Thing is, it's rather 'easy' if you're going to put the boat on a trailer. A sufficiently thick wood floor both increases handling by tons and tons, as well of offering a way to not tax the tubes themselves with the motor torque by connecting straight to the floor.

But that isn't transportable unless you have a trailer, a big van or a big car ( and then you probably put hinges on it so it folds ).

Thing is, what do you want to do with it? If you plan on cruising 14km/h+ ( which seems to be the point the boat starts to plane ) I think a solid floor is a must . If you're content with 12km/h or less you don't need to. But if you want to go exactly 12km/h, I think because of the resistance at that speed you're burning way more fuel as when pushing past that and going the extra speed.

Then again.. speed limit is 6km/h almost everywhere anyway.
 

MarvinW

Cadet
Joined
Jul 13, 2022
Messages
6
Thank you, if it's meant for me lol.

Don't take anything as say as being 100% right, my experience is extremely limited. I am actually counting on more knowledgeable people to come in and correct or supplement me.
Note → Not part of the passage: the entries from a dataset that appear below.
-- ==== Sys2Proof/Tests/Slice0.lean ====
section
/-! SUPPORT. Tests on fixed values, their results taken from spec/ (the rule or vector is named), and for every statement of
Certificates/Slice0/Obligations.lean that has hypotheses a state that meets them together. -/

namespace Sys2Proof.Tests

open Sys2Proof.Machine Sys2Proof.Safety

/-! ## Ill-formed terms are refused (R94, R98, R101, R132, R134) -/

theorem test_wellFormed_rdbitsL_low : (Instr.rdbitsL 0).wellFormed = false := by decide
theorem test_wellFormed_rdbitsL_high : (Instr.rdbitsL 14).wellFormed = false := by decide
theorem test_wellFormed_rdbitsM_low : (Instr.rdbitsM 0).wellFormed = false := by decide
theorem test_wellFormed_rdbitsM_high : (Instr.rdbitsM 8).wellFormed = false := by decide
theorem test_wellFormed_lzwCorrupt : (Instr.lzwCorrupt 257).wellFormed = false := by decide
theorem test_wellFormed_lzwRef : (Instr.lzwRef 257).wellFormed = false := by decide
theorem test_wellFormed_lzwKwkwk : (Instr.lzwKwkwk 257).wellFormed = false := by decide
theorem test_wellFormed_hufSample_empty : (Instr.hufSample true []).wellFormed = false := by decide
theorem test_wellFormed_hufSample_long : (Instr.hufSample true (List.replicate 256 true)).wellFormed = false := by
  decide +kernel
theorem test_wellFormed_sddHold : (Instr.sddHold 0).wellFormed = false := by decide
theorem test_wellFormed_sddDelta_zero : (Instr.sddDelta 0).wellFormed = false := by decide
theorem test_wellFormed_sddDelta_high : (Instr.sddDelta 256).wellFormed = false := by decide
theorem test_wellFormed_good :
    [Instr.rdbitsL 13, .rdbitsM 7, .lzwCorrupt 258, .lzwRef 258, .lzwKwkwk 258, .hufSample true [true], .sddHold 1,
      .sddDelta 255].all Instr.wellFormed = true := by decide

/-! ## Decoding, from words written out bit by bit -/

/-- A bit from its digit. -/
def bit (n : Nat) : Bool := n == 1

/-- R91, R92: `OP` in bits [1:0], the reserved bits ignored. -/
theorem test_decode_decLzw : decodeTableWord 32 0b00 = some .decLzw := by decide
theorem test_decode_decHuf : decodeTableWord 32 0b01 = some .decHuf := by decide
theorem test_decode_decSdd : decodeTableWord 32 0b10 = some .decSdd := by decide
theorem test_decode_decNdu : decodeTableWord 32 0xFFFFFFFF = some .decNdu := by decide

/-- R93, R94: nine bits, bit 0 first. -/
theorem test_decode_lzwEnd :
    decode (.lzw 9 257) ([1, 0, 0, 0, 0, 0, 0, 0, 1].map bit) = .ok .lzwEnd [] := by decide
theorem test_decode_lzwCorrupt :
    decode (.lzw 9 257) ([0, 1, 0, 0, 0, 0, 0, 0, 1].map bit) = .ok (.lzwCorrupt 258) [] := by decide
theorem test_decode_lzwReset :
    decode (.lzw 10 512) ([0, 0, 0, 0, 0, 0, 0, 0, 1, 0].map bit) = .ok .lzwReset [] := by decide
theorem test_decode_lzwLit :
    decode (.lzw 9 257) ([1, 0, 0, 0, 0, 0, 1, 0, 0].map bit) = .ok (.lzwLit 0x41) [] := by decide
theorem test_decode_lzwRef :
    decode (.lzw 9 259) ([0, 1, 0, 0, 0, 0, 0, 0, 1].map bit) = .ok (.lzwRef 258) [] := by decide
theorem test_decode_lzwKwkwk :
    decode (.lzw 9 260) ([0, 0, 1, 0, 0, 0, 0, 0, 1].map bit) = .ok (.lzwKwkwk 260) [] := by decide

/-- R96: `vvvvvvvlr`, the first record of the example of R182. -/
theorem test_decode_hufNode :
    decode .hufNode ([0, 0, 0, 0, 0, 1, 1, 1, 0].map bit) = .ok (.hufNode 3 true false) [] := by decide
/-- R98: the example of R187, a sign bit and one path bit, over a tree of three nodes; the next bit is not taken. -/
theorem test_decode_hufSample :
    decode (.hufSample [(0, ⟨some 1, some 2, 0⟩), (1, ⟨none, none, 127⟩), (2, ⟨none, none, 0⟩)] 3)
      ([1, 0, 1].map bit) = .ok (.hufSample true [false]) [true] := by decide
/-- R99: `mmmmmmmm`, the most significant bit first. -/
theorem test_decode_sddHdr :
    decode .sddHdr ([0, 0, 0, 0, 0, 0, 1, 1].map bit) = .ok (.sddHdr 3) [] := by decide
/-- R100: eight bits, bit 0 first. -/
theorem test_decode_sddInit :
    decode .sddInit ([0, 0, 0, 0, 0, 0, 0, 1].map bit) = .ok (.sddInit 0x80) [] := by decide
/-- R101: the word 0, a word with its top bit set, any other (the examples of R216, R218, R219). -/
theorem test_decode_sddEsc :
    decode (.sddWord 7) ([0, 0, 0, 0, 0, 0, 0].map bit) = .ok .sddEsc [] := by decide
theorem test_decode_sddHold :
    decode (.sddWord 8) ([0, 1, 0, 0, 0, 0, 0, 1].map bit) = .ok (.sddHold 0x82) [] := by decide
theorem test_decode_sddDelta :
    decode (.sddWord 8) ([1, 1, 0, 0, 0, 0, 0, 0].map bit) = .ok (.sddDelta 3) [] := by decide
/-- R103: a byte that is not the escape byte. -/
theorem test_decode_nduLit :
    decode (.nduScan 0xFE) ([0, 0, 0, 0, 0, 1, 0, 1].map bit) = .ok (.nduLit 5) [] := by decide
/-- R103, R105: the example of R244, `0xFE 0x10 0x00 0x02`. -/
theorem test_decode_nduEsc :
    decode (.nduScan 0xFE) ([1, 1, 1, 1, 1, 1, 1, 0, 0, 0, 0, 1, 0, 0, 0, 0,
      0, 0, 0, 0, 0, 0, 0, 0, 0, 0, 0, 0, 0, 0, 1, 0].map bit) = .ok (.nduEsc 0x10 2) [] := by decide
/-- R104: `hhhhllll`, the byte `0x37` of R245. -/
theorem test_decode_nduPair :
    decode .nduRun ([0, 0, 1, 1, 0, 1, 1, 1].map bit) = .ok (.nduPair 3 7) [] := by decide

/-! ## One step -/

/-- Does an outcome go on to a state with a property? -/
def after (o : Host.Outcome State Fault Refusal) (p : State → Bool) : Bool :=
  match o with
  | .next t => p t
  | .fault _ => false
  | .refused _ => false

/-- A running command in a phase, at the start of an input, with an empty output. -/
def running (p : Phase) (m : CursorMode) (inp : List Byte) (size : Word) : State :=
  { State.reset with
    phase := p
    status := { State.reset.status with busy := true }
    cur := initCursor 0 m
    inSpace := memWriteAll [] 0 inp
    par := { inLen := BitVec.ofNat 32 inp.length, startOffset := 0, reqSize := size, escape := 0xFE } }

/-- An idle block with an input, a size and a start offset. -/
def idleWith (inp : List Byte) (size offset : Word) : State :=
  { running .idle .byte inp size with
    status := State.reset.status
    par := { inLen := BitVec.ofNat 32 inp.length, startOffset := offset, reqSize := size, escape := 0xFE } }

/-- R151, R262: the start of `DEC_LZW`. -/
theorem test_decLzw : after (exec .decLzw (idleWith [1, 2, 3] 4 2))
    (fun t => t.status.busy && t.cur.bytePos == 2 && t.cur.mode == .lsb && t.lzw.nextIndex == 257
      && t.lzw.codeWidth == 9) = true := by decide
/-- R181, R263: the start of `DEC_HUF`. -/
theorem test_decHuf : after (exec .decHuf (idleWith [1, 2, 3] 4 2))
    (fun t => t.status.busy && t.cur.bytePos == 2 && t.cur.mode == .msb && t.huf.nodeCount == 0) = true := by decide
/-- R210, R264: the start of `DEC_SDD`. -/
theorem test_decSdd : after (exec .decSdd (idleWith [1, 2, 3] 4 2))
    (fun t => t.status.busy && t.cur.bytePos == 2 && t.cur.mode == .byte) = true := by decide
/-- R241, R265: `DEC_NDU` ignores `START_OFFSET`. -/
theorem test_decNdu : after (exec .decNdu (idleWith [1, 2, 3] 4 2))
    (fun t => t.status.busy && t.cur.bytePos == 0 && t.cur.mode == .byte) = true := by decide

/-- R130: the example. -/
theorem test_cursorInit : after (exec (.cursorInit 2 .lsb) State.reset)
    (fun t => t.cur.bytePos == 2 && t.cur.bitsAvailable == 0) = true := by decide
/-- V-CUR-1. -/
theorem test_fetchb : after (exec .fetchb (running .nduScan .byte [0x41] 1))
    (fun t => t.delivered == 0x41 && t.cur.bytePos == 1) = true := by decide
/-- V-CUR-2. -/
theorem test_fetchb_exhausted : after (exec .fetchb (running .nduScan .byte [] 1))
    (fun t => t.status.cause == .exhausted && t.cur.exhausted && t.cur.bytePos == 0) = true := by decide
/-- V-CUR-6. -/
theorem test_rdbitsL : after (exec (.rdbitsL 13) (running .lzwCode .lsb [0xFF, 0xFF, 0x00] 1))
    (fun t => t.delivered == 0x1FFF && t.cur.bitBuffer == 7 && t.cur.bitsAvailable == 3 && t.cur.bytePos == 2) = true := by
  decide
/-- V-CUR-7. -/
theorem test_rdbitsL_exhausted : after (exec (.rdbitsL 9) (running .lzwCode .lsb [0x41] 1))
    (fun t => t.status.cause == .exhausted && t.cur.bytePos == 1 && t.cur.bitBuffer == 0x41
      && t.cur.bitsAvailable == 8) = true := by decide
/-- V-CUR-9, the first bit. -/
theorem test_rdbitM : after (exec .rdbitM (running .hufNode .msb [0xA0] 1))
    (fun t => t.delivered == 1 && t.cur.bytePos == 1 && t.cur.bitsAvailable == 7) = true := by decide
/-- V-CUR-11, the first read. -/
theorem test_rdbitsM : after (exec (.rdbitsM 7) (running .hufNode .msb [0xFE] 1))
    (fun t => t.delivered == 0x7F && t.cur.bytePos == 1 && t.cur.bitsAvailable == 1) = true := by decide

/-- S1, the first code, read from the stream by a step. -/
theorem test_lzwLit : after (step (running .lzwCode .lsb [0x41, 0x84, 0x04, 0x04] 2))
    (fun t => t.outSpace == [(0, 0x41)] && t.outLen == 1 && t.lzw.dict == [(257, ⟨0, 0x41⟩)] && t.lzw.nextIndex == 258
      && t.lzw.prevCode == 0x41 && t.cur.bitBuffer == 0x42 && t.cur.bitsAvailable == 7) = true := by decide
/-- R155: the example, the code read by a step. -/
theorem test_lzwEnd : after (step (running .lzwCode .lsb [0x01, 0x01] 1))
    (fun t => t.status == ⟨false, true, .partialResult, .endCode⟩ && t.consumed == 4 && t.outLen == 0) = true := by decide
/-- R156: the 9-bit code 258 at the start. -/
theorem test_lzwCorrupt : after (step (running .lzwCode .lsb [0x02, 0x01] 1))
    (fun t => t.status.cause == .corrupt && t.outLen == 0) = true := by decide
/-- R157: the example, from width 10 and `nextIndex` 512. -/
theorem test_lzwReset :
    after (exec .lzwReset { running .lzwCode .lsb [] 1 with
        lzw := { State.reset.lzw with codeWidth := 10, nextIndex := 512, prevCode := 5 } })
      (fun t => t.lzw.codeWidth == 9 && t.lzw.nextIndex == 257 && t.lzw.prevCode == 0) = true := by decide

/-- `DEC_LZW` after the codes `0x41`, `0x42`, its next code 258 (the example of R159). -/
def lzwMid : State :=
  { running .lzwCode .lsb [0x02, 0x01] 100 with
    outLen := 2
    outSpace := [(0, 0x41), (1, 0x42)]
    lzw := { codeWidth := 9, nextIndex := 259, prevCode := 0x42, scratch := [0x42],
             dict := [(257, ⟨0, 0x41⟩), (258, ⟨0x41, 0x42⟩)] } }

/-- R159: code 258 emits `0x41 0x42` and inserts entry 259. -/
theorem test_lzwRef : after (step lzwMid)
    (fun t => t.outSpace == [(0, 0x41), (1, 0x42), (2, 0x41), (3, 0x42)]
      && tableGet t.lzw.dict 259 == some ⟨0x42, 0x41⟩ && t.lzw.prevCode == 258) = true := by decide
/-- R160: code 260 after 258 emits `0x41 0x42 0x41`. -/
theorem test_lzwKwkwk :
    after (exec (.lzwKwkwk 260) { lzwMid with lzw := { lzwMid.lzw with nextIndex := 260, prevCode := 258 } })
      (fun t => t.outSpace == [(0, 0x41), (1, 0x42), (2, 0x41), (3, 0x42), (4, 0x41)] && t.lzw.prevCode == 260
        && tableGet t.lzw.dict 260 == some ⟨258, 0x41⟩) = true := by decide
/-- R164: the 255th normal code makes `nextIndex` 512 and the width 10. -/
theorem test_lzwLit_grows :
    after (exec (.lzwLit 1) { lzwMid with lzw := { lzwMid.lzw with nextIndex := 511 } })
      (fun t => t.lzw.nextIndex == 512 && t.lzw.codeWidth == 10) = true := by decide

/-- `DEC_HUF` with room for its first record. -/
def hufStart : State := running .hufNode .msb [0x07, 0x07, 0x00] 4

/-- R182: the example's first record, by a step. -/
theorem test_hufNode : after (step hufStart)
    (fun t => tableGet t.huf.nodes 0 == some ⟨none, none, 3⟩ && t.huf.nodeCount == 1
      && t.huf.stack == [⟨0, .leftChild false⟩] && t.cur.bitsAvailable == 7) = true := by decide
/-- R185: the example's second record completes a root with one child. -/
theorem test_hufNode_invalid :
    after (run 2 hufStart) (fun t => t.status == ⟨false, true, .invalidTree, .invalidTree⟩ && t.consumed == 3
      && tableGet t.huf.nodes 0 == some ⟨some 1, none, 3⟩ && tableGet t.huf.nodes 1 == some ⟨none, none, 7⟩) = true := by
  decide

/-- `DEC_HUF` at its samples, over the tree of the example of R187. -/
def hufMid : State :=
  { running .hufSample .msb [0x80] 4 with
    huf := { State.reset.huf with
      nodeCount := 3, nodes := [(0, ⟨some 1, some 2, 0⟩), (1, ⟨none, none, 127⟩), (2, ⟨none, none, 0⟩)] } }

/-- R187: the bits `1 0` give 128. -/
theorem test_hufSample : after (step hufMid)
    (fun t => t.outSpace == [(0, 128)] && t.huf.runningValue == 128 && t.huf.curNode == 1 && t.huf.signBit) = true := by
  decide
/-- R14: sign 1 with magnitude 0 subtracts one. -/
theorem test_hufSample_minus_one : after (exec (.hufSample true [true]) hufMid)
    (fun t => t.huf.runningValue == 0xFF) = true := by decide

/-- R211: header 0 is read as 1; the clamp and the region of S3. -/
theorem test_sddHdr : after (step (running .sddHdr .byte [0x00, 0x80, 0x03] 2))
    (fun t => t.sdd.maxRunLength == 1 && t.sdd.runCounter == 1 && t.sdd.regionStart == 1 && t.sdd.effSize == 2
      && t.sdd.bitWidth == 8 && t.cur.mode == .lsb) = true := by decide
/-- R211: header `0xFF` is 255. -/
theorem test_sddHdr_max : after (exec (.sddHdr 0xFF) (running .sddHdr .byte [] 2))
    (fun t => t.sdd.maxRunLength == 255 && t.sdd.effSize == 0) = true := by decide
/-- S3, the initial value. -/
theorem test_sddInit : after (exec (.sddInit 0x80)
      { running .sddInit .lsb [0x80] 2 with sdd := { State.reset.sdd with effSize := 2 } })
    (fun t => t.sdd.accumulator == 128 && t.outSpace == [(0, 128)]) = true := by decide

/-- `DEC_SDD` in its loop, with `maxRunLength` 1 and the word `0x03` ahead (S3). -/
def sddMid : State :=
  { running .sddWord .lsb [0x01, 0x80, 0x03] 2 with
    cur := initCursor 2 .lsb
    outLen := 1
    outSpace := [(0, 128)]
    sdd := { accumulator := 128, bitWidth := 8, runCounter := 1, maxRunLength := 1, regionStart := 1, effSize := 2 } }

/-- S3: the word `0x03` gives 127 and width 7. -/
theorem test_sddDelta : after (step sddMid)
    (fun t => t.outSpace == [(0, 128), (1, 127)] && t.sdd.bitWidth == 7 && t.sdd.runCounter == 1) = true := by decide
/-- R218: the word `0x82` adds `0x41` and holds the width. -/
theorem test_sddHold : after (exec (.sddHold 0x82) sddMid)
    (fun t => t.sdd.accumulator == 0xC1 && t.sdd.bitWidth == 8 && t.sdd.runCounter == 1) = true := by decide
/-- R216: an escape widens, and emits nothing. -/
theorem test_sddEsc : after (exec .sddEsc sddMid)
    (fun t => t.sdd.bitWidth == 9 && t.outLen == 1) = true := by decide
/-- R216: at width 9 it leaves the width. -/
theorem test_sddEsc_cap : after (exec .sddEsc { sddMid with sdd := { sddMid.sdd with bitWidth := 9 } })
    (fun t => t.sdd.bitWidth == 9 && t.phase == .sddWord) = true := by decide

/-- `DEC_NDU` in scan state, before the escape sequence of R244. -/
def nduScanning : State := running .nduScan .byte [0xFE, 0x10, 0x00, 0x02, 0x37] 9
I've found video's with Mariner 4's going way faster, all with wooden frames and for instance one with a 25hp motor going 20mph+. As long as you stiffen up the boat and have a mount which doesn't just hang off the back it seems you can do crazy stuff.

Not sure how long those will last, as the load on the tubes isn't what the factory has rated them for. Wouldn't want to burst a seem at those speeds.